As a History major, I cannot deny that Roman Catholicism is the earliest and longest expression of that One Holy Catholic and Apostolic Church. I cannot deny the Pope’s universal legitimacy since I have earlier recognized that the Anglican Communion derives its own Apostolic Succession because the first Archbishop of Canterbury was consecrated by Pope Gregory the Great.

I feel as though I have tripped on the banks and am flailing to keep from falling into the Tiber. If something does not pull me back soon, I’ll end up in the river. With my interest in Holy Orders, I know that there is a shortage of Priests in the Roman Catholic Church, so I would have little problem on that account. I am a failure with women anyway, so that will solve that issue.

I do not know. I graduate in December and I am wondering what I will do then. I know that if I try to start discernment for Anglican Holy Orders, I will probably get shot down as it were.


#9

As an outsider who has a sharp interest in Rome:

Why are you fighting so hard against your conscience? If you feel like the Roman rites are the truest — or at least closest — expression of your beliefs, then why aren’t you already there? There comes a point when delaying crossing some boundary becomes just another waste of time and a hindrance to your spiritual development.

Further, if you accept the role of the bishop of Rome as — and here I use your words — “being truly Catholic (Universal) in nature,” then why aren’t you in communion with said bishop?

Now, because you’re discerning a vocation — is that the reason that you aren’t willing to cross over yet? Are you afraid you’re not up to the ecclesiastical disciplines of the Church regarding the vows?

On a different note: You could join the TAC for the present. They’re in talks with Rome about coming under the pastoral care of the Roman church while maintaining Anglican [liturgical] distinctions. That way, you could stay an Anglican and then become an Anglican [Roman] Catholic by default. :wink:


#10

You already know the Truth.

And the Truth shall set you free.


#11

Forgive me… Newbie moment…

What’s the Tiber?


#12

The Tiber is the river in the city of Rome.

‘Crossing the Tiber’ is slang for converting from another Christian church to the Roman Catholic Church.

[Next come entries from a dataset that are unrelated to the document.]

/-- A C0 response whose bank has not answered in its cycle has only VALID. -/
def fixedBit (free : Bool) (a : Option (Option Answer)) (i : Nat) : Bool :=
  match a with
  | some none => i == 0 || free
  | some (some a) => busBit free (some a) i
  | none => busBit free none i

/-- A Plaza response by bit: VALID, ERRC in 2:1, TAG in 8:3, then the data. -/
def plazaBit (free : Bool) (a : Option Answer) (i : Nat) : Bool :=
  match a with
  | none => i != 0 && free
  | some a => if i = 0 then true else if i < 3 then bitOf a.errc (i - 1) else if i < 9 then bitOf a.tag (i - 3) else a.data.getLsbD (i - 9)

/-- The queue port by bit (R229): QP_RVALID, QP_RSOF, QP_REOF, QP_RERR, QP_REMPTY, then QP_RDATA; QP_WREADY above them is free, as the
commands push whole rows. DESIGN CHOICE (log entry 206): the rows of a pop stand in cycles one after another. -/
def State.queuePortBit (s : State) (free : Bool) (d i : Nat) : Bool :=
  let rows := mget s.qports d []
  let from_ := mget s.fabric.poppedAt d 0
  let n := s.fabric.cycle - from_
  if Nat.blt s.fabric.cycle from_ || (mfind s.qports d).isNone then i != 0 && i != 4 && free
  else match rows[n]? with
    | some r =>
      if i = 0 then true else if i = 1 then n == 0 else if i = 2 then n + 1 == rows.length else if i = 3 then r.2 else if i = 4 then false
      else if i < 133 then r.1.getLsbD (i - 5) else free
    | none => if i = 0 then false else if i = 4 then rows == [] && n == 0 else free

/-- The bank-port interface of a District by bit (R159 to R163, R298). Of a channel: READY, the fixed bus in 134:1, the ordered bus
from 135. Of the Plaza port: READY, then the response. Above the queue port: MEM_ALERT, and MEM_ALERT_BANK in 6:1. -/
def State.bankBit (s : State) (d c i : Nat) : Bool :=
  let free := Config.portValue s.fabric.draw s.fabric.phase d c i
  if c ≤ storePort then
    if i = 0 then s.portReady d c
    else if i < 135 then fixedBit free (s.fixedNow d c) (i - 1)
    else busBit free (s.orderedNow d c) (i - 135)
  else if c = plazaPort then (if i = 0 then s.portReady d c else plazaBit free (s.plazaNow d) (i - 1))
  else if c = queuePort then s.queuePortBit free d i
  else match (s.dist d).memAlert with
    | some b => if i = 0 then true else bitOf b (i - 1)
    | none => i != 0 && free

/-- The C0 receive interface of a trunk by bit (R246): C0R_STATUS in 1:0, C0R_VALID in 5:2, then C0R_MSG0 to C0R_MSG3. -/
def State.c0rBit (s : State) (t i : Nat) : Bool :=
  match (mget s.trunks t Trunk.idle).c0Shown with
  | none => i < 2
  | some (_, m, st) =>
    if i < 2 then bitOf st i
    else if i < 6 then (mfind m (i - 2)).isSome
    else (mget m ((i - 6) / 64) 0).getLsbD ((i - 6) % 64)

/-- The value of a signal in the present cycle. A combinational loop, which only an upset can make (R138), leaves no depth to
spend: the signals that depend on it are free; so are the words that pins bring in. Bits 7:0 of a side-street port are FIO_IN_P,
15:8 FIO_IN_N, and 16 FIO_WSTB (R370). -/
def State.sig (s : State) : Nat → Sig → Bool
  | 0, _ => Config.loopValue s.fabric.draw s.fabric.phase
  | n + 1, g =>
    let value := s.sig n
    let ins (b : Site) (i : Nat) : List Bool := (List.range 6).map (fun k => s.routed value (.lutIn b i k))
    match g with
    | .low => false
    | .high => true
    | .lutX b i => let x := s.logic b.district; lutOutX (x.table b i) (x.split b i) (ins b i)
    | .lutY b i => let x := s.logic b.district; lutOutY (x.table b i) (x.split b i) (ins b i)
    | .carry b 0 =>
      match (s.logic b.district).carryIn b with
      | .chained => b.y % 64 != 0 && value (.carry { b with y := b.y - 1 } 8)
      | .zero => false
      | .one => true
      | .routed => s.routed value (.carryIn b)
    | .carry b (i + 1) => carryOut (value (.lutX b i)) (value (.lutY b i)) (value (.carry b i))
    | .sum b i => value (.lutX b i) != value (.carry b i)
    | .flop b i => (s.presentFlops b.district).getLsbD (flopBit b i)
    | .wire w =>
      match w.stop with
      | none => false
      | some e => if w.kind == .avenue && (s.logic e.district).endReg w then (s.hops e.district).getLsbD (endBit e w) else s.arrives value w
    | .boulevard p =>
      if p.atBorder then s.bollardValue (.boulevard p) else (s.boulevards p.before.district).getLsbD (boulevardBit p)
    | .underpass q u side => s.underpassValue value q u side
    | .tally d t i => tileOutput ((s.logic d).tally t) (s.tile (tileKey d t)) i
    | .ram d k port i => ((s.ramPorts (ramKey d k)).shows ((s.logic d).ram k) port).getLsbD i
    | .time d i => s.timeBit d i
    | .port p i => s.portBit p i
    | .bank d c i => s.bankBit d c i
    | .c0r t i => s.c0rBit t i
    | .sideStreet d i => if i = 16 then s.fioStrobe d else Config.fioInput s.fabric.draw s.fabric.phase d i

/-- More steps than any path without a loop has: every Block of both layers has fewer than 256 signals of its own. -/
def signalDepth : Nat := 2 ^ 28

/-- The value of a signal in the present cycle. -/
def State.value (s : State) (g : Sig) : Bool := s.sig signalDepth g

end Sys2Proof.Machine
end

A lot of folks here have “Tiber Swim Team 02” or “Tiber Swim Team 98” or whatever on their signature, meaning that was the year they were received into the Catholic Church.

:thumbsup:
DL82
Tiber Swim Team 08


#13

In that case… I’m already in the water and enjoying the passing view as I cross over to the other side… I start RCIA in a week or so and since I have already been baptized I’m a Candidate.

I don’t know if I will be confirmed this year or Easter Vigil of next year but I’m not in a hurry… although the thought of the Eucharist makes me really anxious to be Catholic once and for all!


#14

Welcome to the Catholic family, Stacy. I’ll remember you in my prayers this Sunday at mass.


#15

Now, because you’re discerning a vocation — is that the reason that you aren’t willing to cross over yet? Are you afraid you’re not up to the ecclesiastical disciplines of the Church regarding the vows?

To answer the first part of the question: YES, but not how you might think.

Within the Episcopal Church, it is quite difficult for someone to get ordained. First off, there is not really a need for Priests currently, so that is one difficulty (if they have no need, they will freeze your discernment). Second, a dominating wing within the ECUSA wants to maintain an older Priesthood (the average age of Priests in the ECUSA is their 50s) and so it is hard for a younger person to be ordained. Third, with my more theologically conservative leanings, that would cause difficulty as the ECUSA gets more liberal.

I know that the Roman Catholic Church has a shortage of Priests, so I know it would be a lot easier to get ordained in the RCC. Also, my conservative theological views would probably be acceptable and my youth (I am 22) might actually be viewed as a plus.

So, I want to make sure that my interest in Roman Catholicism is genuine and not just because I want an easier entry into the Priesthood (obviously, once ordained as a Roman Catholic, I would stay Roman Catholic).

Does that make sense?

EDIT: I would not be one of those that would get ordained and then try to cross back over the Thames or something. Once I had made the decision to be Roman Catholic and to get ordained, I would (hopefully…God willing as it were) stick with my choices.


#16

Dear nsper7,

May God walk with you on your journey.

A couple of things strike me reading through the thread, firstly, that it’s important to remember that every priest is a Catholic first and a priest second. It’s important to see Catholicism as a Catholic first and then maybe as a Priest.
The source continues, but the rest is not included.